Battery 1 charges low-voltage battery 6 through battery-side converters 4A and 4B, coils 8A and 8B, coils 6A and 6B, and rectifier 61. This operation is called DCDC converter mode. Battery-side converters 4A and 4B, coils 8A and 8B, coils 6A and 6B, and rectifier 61 form a DCDC converter for charging low-voltage battery 6. The secondary voltage induced in series-connected coils 6A and 6B is rectified by rectifier 61. Rectifier 61 charges low-voltage battery 60. Low-voltage battery 60, which has a rated voltage of 12V, supplies control power to controller 30.

Furthermore, coil 5, which is a battery heating coil, forms a closed loop circuit for battery heating together with battery 1 and smoothing capacitor 2. The secondary voltage induced in coil 5 circulates a high-frequency current in this closed loop circuit.

The operating modes implemented by the controller 30 are described. The controller 30 has a motor drive mode, a grid charging mode, a grid-connected battery heating mode, a battery-connected battery heating mode, and a DCDC converter mode. These modes are described in turn.

First, the grid charging mode will be described. First, relays 35 and 36 are turned on. When a rectifier 93 consisting of a diode bridge is connected to the 200 ACV electric grid, the rectifier 93 rectifies the grid voltage and charges a capacitor 92. An oscillator 91 connected to the capacitor 92 supplies a high-frequency current to the primary coil 7.

As a result, the secondary voltage induced in the secondary coil 8A is rectified by the battery-side converter 4A and applied to the battery 1. Similarly, the secondary voltage induced in the secondary coil 8B is rectified by the battery-side converter 4B and applied to the battery 1. The secondary coils 8A and 8B have the same number of turns.

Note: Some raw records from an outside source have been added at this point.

-- ==== Sys2Proof/Syntax.lean ====
section
/-! DEFINITION. The commands of the TD1696: one constructor of `Instr` per row of
spec/opcode_table.json, with the operands the event carries. -/

namespace Sys2Proof

/-- The three kinds of job (R3). -/
inductive JobKind where
  | send
  | call
  | fetch
  deriving DecidableEq, Repr

/-- The ten OPEN parameters as an OPEN frame carries them, one byte each, in frame order
(R69, R176). `urgent` and `listen` read 00h no and 01h yes (R54). -/
structure OpenParams where
  address : Byte
  quota : Byte
  highMark : Byte
  lowMark : Byte
  replyTimeout : Byte
  retries : Byte
  busyWait : Byte
  busyLimit : Byte
  urgent : Byte
  listen : Byte
  deriving DecidableEq, Repr

/-- A character as a serial line hands it on: its eight bits, and whether its stop bit read
space (R173). -/
structure LineChar where
  byte : Byte
  framingError : Bool
  deriving DecidableEq, Repr

/-- The commands. A whole-frame command is the event in which the frame's last byte arrives. -/
inductive Instr where
  /-- NOISE (R24): a character arrives on RXD. -/
  | noise (byte : Byte) (framingError : Bool)
  /-- OUT_OF_RANGE_LEN (R25): the character after a START arrives. -/
  | outOfRangeLen (byte : Byte) (framingError : Bool)
  /-- TGAP_EXPIRY (R25, R27): the inter-byte gap timer expires. -/
  | tgapExpiry
  /-- DAMAGED_FRAME (R26): a frame of these body bytes (TYPE first) ends with these CRC bytes. -/
  | damagedFrame (body : List Byte) (crc : BitVec 16)
  /-- FRAMING_ERROR (R27): a character whose stop bit reads space arrives on RXD. -/
  | framingError (byte : Byte)
  /-- MALFORMED_FRAME (R38, R41): a frame of these body bytes (TYPE first) arrives with a good CRC. -/
  | malformedFrame (body : List Byte)
  /-- SEND (R56). -/
  | send (stamp : Count) (port : Byte) (data : List Byte)
  /-- CALL (R56). -/
  | call (stamp : Count) (port : Byte) (data : List Byte)
  /-- FETCH (R56). -/
  | fetch (stamp : Count) (port : Byte) (data : List Byte)
  /-- FENCE (R116). -/
  | fence (stamp : Count) (members : PortSet)
  /-- MARK (R60). -/
  | mark (stamp : Count) (echo : Byte)
  /-- OPEN (R71). -/
  | openPort (stamp : Count) (port : Byte) (params : OpenParams)
  /-- CLOSE_FINISH (R72). -/
  | closeFinish (stamp : Count) (port : Byte)
  /-- CLOSE_DISCARD (R73). -/
  | closeDiscard (stamp : Count) (port : Byte)
  /-- SETUP (R62). -/
  | setup (stamp : Count) (silenceCode reserve scanEnable : Byte)
  /-- FILL (R47). -/
  | fill
  /-- RESUME_CONTINUE (R42). -/
  | resumeContinue (count : Count)
  /-- RESUME_REBASE (R43). -/
  | resumeRebase (count : Count)
  /-- RESTART (R45). -/
  | restart
  /-- TEND_RETRY (R85). -/
  | tendRetry (port : Byte)
  /-- TEND_SKIP (R86). -/
  | tendSkip (port : Byte)
  /-- TEND_FLUSH (R87). -/
  | tendFlush (port : Byte)
  /-- QUERY_HUB (R165); the argument is not examined (R161). -/
  | queryHub (tag argHi argLo : Byte)
  /-- QUERY_PORT (R166); the argument's high byte is the port. -/
  | queryPort (tag argHi argLo : Byte)
  /-- QUERY_QUEUE (R168); port and start position. -/
  | queryQueue (tag argHi argLo : Byte)
  /-- QUERY_TALLY (R171); the argument's low byte is the clear flag. -/
  | queryTally (tag argHi argLo : Byte)
  /-- QUERY_IDENT (R169); the argument is not examined. -/
  | queryIdent (tag argHi argLo : Byte)
  /-- RECALL (R156). -/
  | recall (rc : Count)
  /-- SILENCE_TIMER_EXPIRY (R28). -/
  | silenceTimerExpiry
  /-- END_OF_TRANSMISSION (R153). -/
  | endOfTransmission
  /-- SEND_END_OF_SENDING (R99). -/
  | sendEndOfSending
  /-- COMMAND_END_OF_SENDING (R100). -/
  | commandEndOfSending
  /-- POLL_END_OF_SENDING (R131). -/
  | pollEndOfSending
  /-- DEADLINE_MET (R101): a tributary START byte arrives, followed by this address byte. `none`
  stops between the two bytes, so that an expiry of the deadline may fall between them. -/
  | deadlineMet (address : Option Byte)
  /-- REPLY_DONE (R103): a good REPLY frame with status DONE and these bytes after it ends. -/
  | replyDone (address : Byte) (after : List Byte)
  /-- REPLY_BUSY (R104): a good REPLY frame with status BUSY and these bytes after it ends. -/
  | replyBusy (address : Byte) (after : List Byte)
  /-- REPLY_REFUSED (R106): a good REPLY frame with status REFUSED and these bytes after it ends. -/
  | replyRefused (address : Byte) (after : List Byte)
  /-- REPLY_EVENT (R133): a good REPLY frame with status EVENT and these bytes after it ends. -/
  | replyEvent (address : Byte) (after : List Byte)
  /-- REPLY_NONE (R132): a good REPLY frame with status NONE and these bytes after it ends. -/
  | replyNone (address : Byte) (after : List Byte)
  /-- TRIBUTARY_DAMAGED_FRAME (R91): these characters arrive on the pair, the last of them ending
  a frame by a bad CRC, a LEN above 25 or a framing error. -/
  | tributaryDamagedFrame (chars : List LineChar)
  /-- TRIBUTARY_CHARACTER_GAP_EXPIRY (R91). -/
  | tributaryCharacterGapExpiry
  /-- DEADLINE_EXPIRY (R107). -/
  | deadlineExpiry
  /-- BUSY_WAIT_EXPIRY (R105): the timer of this port expires. -/
  | busyWaitExpiry (port : PortNo)
  /-- TQUIET_EXPIRY (R113). -/
  | tquietExpiry
  /-- ABANDONED_CHARACTER_END (R111). -/
  | abandonedCharacterEnd
  /-- ATTN_CHANGE (R127): the synchronized level becomes this (true: asserted). -/
  | attnChange (asserted : Bool)
  /-- RESET_ASSERTED (R183). -/
  | resetAsserted
  /-- RESET_RELEASED (R183): RESET is released with the straps at these levels. -/
  | resetReleased (rate1 rate0 : Bool)
  /-- RESUME_UNKNOWN_MODE (R44). -/
  | resumeUnknownMode (mode : Byte) (count : Count)
  /-- TEND_UNKNOWN_ACTION (R84). -/
  | tendUnknownAction (port action : Byte)
  /-- CLOSE_UNKNOWN_MODE (R65). -/
  | closeUnknownMode (stamp : Count) (port mode : Byte)
  /-- QUERY_UNKNOWN_KIND (R162). -/
  | queryUnknownKind (tag kind argHi argLo : Byte)
  /-- TRIBUTARY_OTHER_FRAME (R102): a good tributary frame of another form ends. -/
  | tributaryOtherFrame (address kind : Byte) (data : List Byte)
  deriving DecidableEq, Repr

end Sys2Proof
end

Ultimately, the battery-side converters 4A and 4B, acting as rectifiers, charge the battery 1 in parallel.

Next, the grid-connected battery heating mode will be described. This grid-connected battery heating mode is implemented when the temperature of the battery 1 is low and the rectifier 93 is connected to the electric grid. First, the relays 31 and 34 are turned on. The rectifier 93 rectifies the grid voltage and charges the capacitor 92. The oscillator 91 connected to the capacitor 92 supplies a high-frequency current, for example, 8 kHz, to the primary coil 7. The secondary voltage induced in the battery heating coil 5 causes a high-frequency current to flow in the closed loop circuit consisting of the coil 5, the battery 1, and the smoothing capacitor 2, and the battery 1 is heated. When the temperature of the battery 1 reaches a predetermined value, this grid-connected battery heating mode ends.

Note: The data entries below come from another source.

-- ==== Sys2Proof/Machine/Ports.lean ====
section
/-! DEFINITION. The Port Controller: whole-queue discard, closing, opening, faults and TEND (spec
chapter 4 and §1.5). -/

namespace Sys2Proof.Machine

/-! ### Whole-queue discard -/

/-- The items a discard removes: all but an in-flight head (R15). -/
def discarded (s : State) (p : PortNo) : List Item :=
  if jobInFlight s p then (s.port p).queue.drop 1 else (s.port p).queue

/-- The items a discard keeps: the in-flight head (R15, R16). -/
def kept (s : State) (p : PortNo) : List Item :=
  if jobInFlight s p then (s.port p).queue.take 1 else []

/-- Empties the queue but for an in-flight head, returning the slots (R15, step 1). -/
def emptyQueue (p : PortNo) (s : State) : State :=
  let s' := setQueue p (kept s p) s
  if (kept s p).isEmpty && !(s.port p).queue.isEmpty then callArbiter s' else s'

/-- The whole-queue discard: empties the queue and breaks the fences whose markers it removed,
lowest index first (R15, R18, R120). -/
def discardQueue (p : PortNo) (reason : BreakReason) (s : State) : State :=
  (allFences.filter fun i => (discarded s p).any (Item.isMarkerOf i)).foldl (breakFence p reason)
    (emptyQueue p s)

/-- The stamp of the tail-most item removed, absent when none was (R15, step 2). -/
def lastDiscarded (s : State) (p : PortNo) : Option Count :=
  (discarded s p).getLast?.map Item.stamp

/-- Adds a discard's result to a close's: the count grows, and the later stamp stands (R75, R81). -/
def addDiscard (n : Nat) (last : Option Count) (c : Closing) : Closing :=
  { c with count := c.count + n, last := last.or c.last }

/-- Changes the close record of a CLOSING port (R68). -/
def modClosing (p : PortNo) (f : Closing → Closing) (s : State) : State :=
  match (s.port p).state with
  | .closing c => setPortState p (.closing (f c)) s
  | _ => s

/-- A discard whose result goes into the close of the port (R73, R74, R75, R81). -/
def discardForClose (p : PortNo) (reason : BreakReason) (s : State) : State :=
  modClosing p (addDiscard (discarded s p).length (lastDiscarded s p)) (discardQueue p reason s)

/-! ### Reaching CLOSED -/

/-- A CLOSING port reaches CLOSED: the binding goes, the busy wait stops, the congestion flag clears
with FLOW marked if it was set, and the reservation becomes the CLOSED report (R78). -/
def closePort (p : PortNo) (cause : ClosedCause) (s : State) : State :=
  match (s.port p).state with
  | .closing c =>
      useReservation (.closed p c.stamp cause c.count c.last)
        { modPort p (fun x => { x with state := .closed, busyWait := none, congested := false }) s
          with flowPending := s.flowPending || (s.port p).congested }
  | _ => s

/-- The CLOSED cause of a close that runs its own course (R72, R73, R76, R77). -/
def causeOfMode : CloseMode → ClosedCause
  | .finish => .finished
  | .discard => .discarded

/-- Closes a CLOSING port whose queue is empty with no transaction of it in flight (R72, R73, R75,
R76, R77). `special` names a port that closes with another cause (R74, R81). -/
def closeIfDone (special : Option (PortNo × ClosedCause)) (s : State) (p : PortNo) : State :=
  match (s.port p).state with
  | .closing c =>
      if (s.port p).queue.isEmpty && !jobInFlight s p then
        match special with
        | some (q, cause) => closePort p (if q = p then cause else causeOfMode c.mode) s
        | none => closePort p (causeOfMode c.mode) s
      else s
  | _ => s

/-- Every port that reaches CLOSED in the event, in ascending port order (R122). -/
def closeDonePorts (special : Option (PortNo × ClosedCause)) (s : State) : State :=
  allPorts.foldl (closeIfDone special) s

/-- What follows a change of heads within an event: releases, then closes (R118, R122). -/
def afterHeads (special : Option (PortNo × ClosedCause)) (s : State) : State :=
  closeDonePorts special (settleFences s)

/-! ### OPEN and CLOSE -/

/-- Opens a CLOSED port: parameters, binding, state, settled count (R71). -/
def openPort (p : PortNo) (stamp : Count) (params : OpenParams) (s : State) : State :=
  writeSettled p stamp
    (modPort p (fun x => { x with state := .opened, params := params, busyWait := none }) s)

/-- The close of an OPEN or FAULTED port begins: the entry taken at admission is held and the close
record starts with no item discarded (R66, R72, R73). -/
def beginClose (p : PortNo) (mode : CloseMode) (stamp : Count) (s : State) : State :=
  setPortState p (.closing ⟨mode, stamp, 0, none⟩) (takeReservation s)

/-- An accepted CLOSE takes effect under the state of its port (R72 to R75). -/
def closeEffect (p : PortNo) (mode : CloseMode) (stamp : Count) (s : State) : State :=
  match (s.port p).state, mode with
  | .opened, .finish => closeDonePorts none (beginClose p .finish stamp s)
  | .opened, .discard =>
      afterHeads none
        (stopBusyWait p (discardForClose p .closeDiscard (beginClose p .discard stamp s)))
  | .faulted _, _ =>
      afterHeads (some (p, .closedFaulted))
        (discardForClose p .closedFaulted (beginClose p .discard stamp s))
  | .closing _, .discard =>
      afterHeads none
        (stopBusyWait p
          (discardForClose p .closeDiscard (modClosing p (fun c => { c with mode := .discard }) s)))
  | _, _ => s

/-! ### TEND -/

/-- The actions of TEND (R84). -/
inductive TendAction where
  | retry
  | skip
  | flush
  deriving DecidableEq, Repr

/-- The action of an action code (R84). -/
def tendActionOf (b : Byte) : Option TendAction :=
  if b = 0#8 then some .retry else if b = 1#8 then some .skip else if b = 2#8 then some .flush
  else none

/-- A TEND that acts: the port becomes OPEN, its action is carried out, and the port is handed to
the dispatcher (R84 to R87). -/
def tendEffect (p : PortNo) (a : TendAction) (s : State) : State :=
  callArbiter
    (match a with
    | .retry => setHeadCounters p (fun _ _ => (0, 0)) (setPortState p .opened s)
    | .skip => afterHeads none (settleHead p (setPortState p .opened s))
    | .flush => afterHeads none (discardQueue p .flush (setPortState p .opened s)))

/-- A TEND frame acts on a FAULTED port with a known action, the flags being evaluated after it, and
is otherwise MISDIRECTED with nothing else changed (R84). -/
def tend (port action : Byte) (s : State) : State :=
  match portOfByte port, tendActionOf action with
  | some p, some a =>
      match (s.port p).state with
      | .faulted _ => withFlags (tendEffect p a) s
      | _ => bump .misdirected s
  | _, _ => bump .misdirected s

/-! ### Outcomes of a job under the state of its port (R110) -/

/-- A finishing outcome: the head settles; a close it ends closes (R9, R76, R77, R110). -/
def jobFinishes (p : PortNo) (s : State) : State := afterHeads none (settleHead p s)

/-- A retry left or a tolerated BUSY: the job waits at the head, but a port CLOSING in DISCARD mode
removes it as a discard and closes (R76, R110). -/
def jobWaits (p : PortNo) (s : State) : State :=
  match (s.port p).state, (s.port p).queue with
  | .closing ⟨.discard, _, _, _⟩, it :: _ =>
      closeDonePorts none
        (modClosing p (fun c => { c with count := c.count + 1, last := c.last.or (some it.stamp) })
          (removeHead p s))
  | _, _ => s

/-- A failure under the state of the port: FAULTED if it was OPEN, the failure path of a close if it
was CLOSING (R80, R81). -/
def jobFailsPort (p : PortNo) (cause : FaultCause) (s : State) : State :=
  match (s.port p).state with
  | .opened => setPortState p (.faulted cause) s
  | .closing _ =>
      afterHeads (some (p, .failedWhileClosing))
        (discardForClose p .failedWhileClosing (removeHead p s))
  | _ => s

end Sys2Proof.Machine
end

Next, the DCDC converter mode will be described. First, relays 35 and 36 are turned on. In this DCDC converter mode, the battery side converters 4A and 4B each operate as an oscillator. The battery side converter 4A supplies a high-frequency current to the coil 8A, and the battery side converter 4B supplies a high-frequency current to the coil 8B. The sum of the secondary voltages induced in the coils 6A and 6B is rectified by the rectifier 61 and applied to the low-voltage battery 60. The battery side converters 4A and 4B are PWM controlled according to the voltage of the low-voltage battery 60.

Next, the battery-connected battery heating mode will be described. The rectifier 93 is disconnected from the electric grid. First, the relays 31, 34, 35, and 36 are turned on. The battery-side converters 4A and 4B operating as oscillators supply high-frequency current to the coils 8A and 8B, and a secondary voltage is induced in the battery heating coil 5. As a result, the high-frequency current flows through a closed loop circuit consisting of the battery 1, the smoothing capacitor 2, and the coil 5, and the battery 1 is heated. Note that when the battery-connected battery heating mode and the motor drive mode are implemented simultaneously, the high-frequency current is limited so that the maximum current flowing through the battery 1 is less than a predetermined threshold value.

According to this embodiment, both the battery-connected battery heating mode and the DCDC converter mode use the battery-side converters 4A and 4B as oscillators. Thus, when the oscillators 4A and 4B supply primary current to the coils 8A and 8B, secondary voltages are induced in the coils 5, 6A, and 6B as secondary coils. In other words, the battery-connected battery heating mode and the DCDC converter mode are implemented simultaneously.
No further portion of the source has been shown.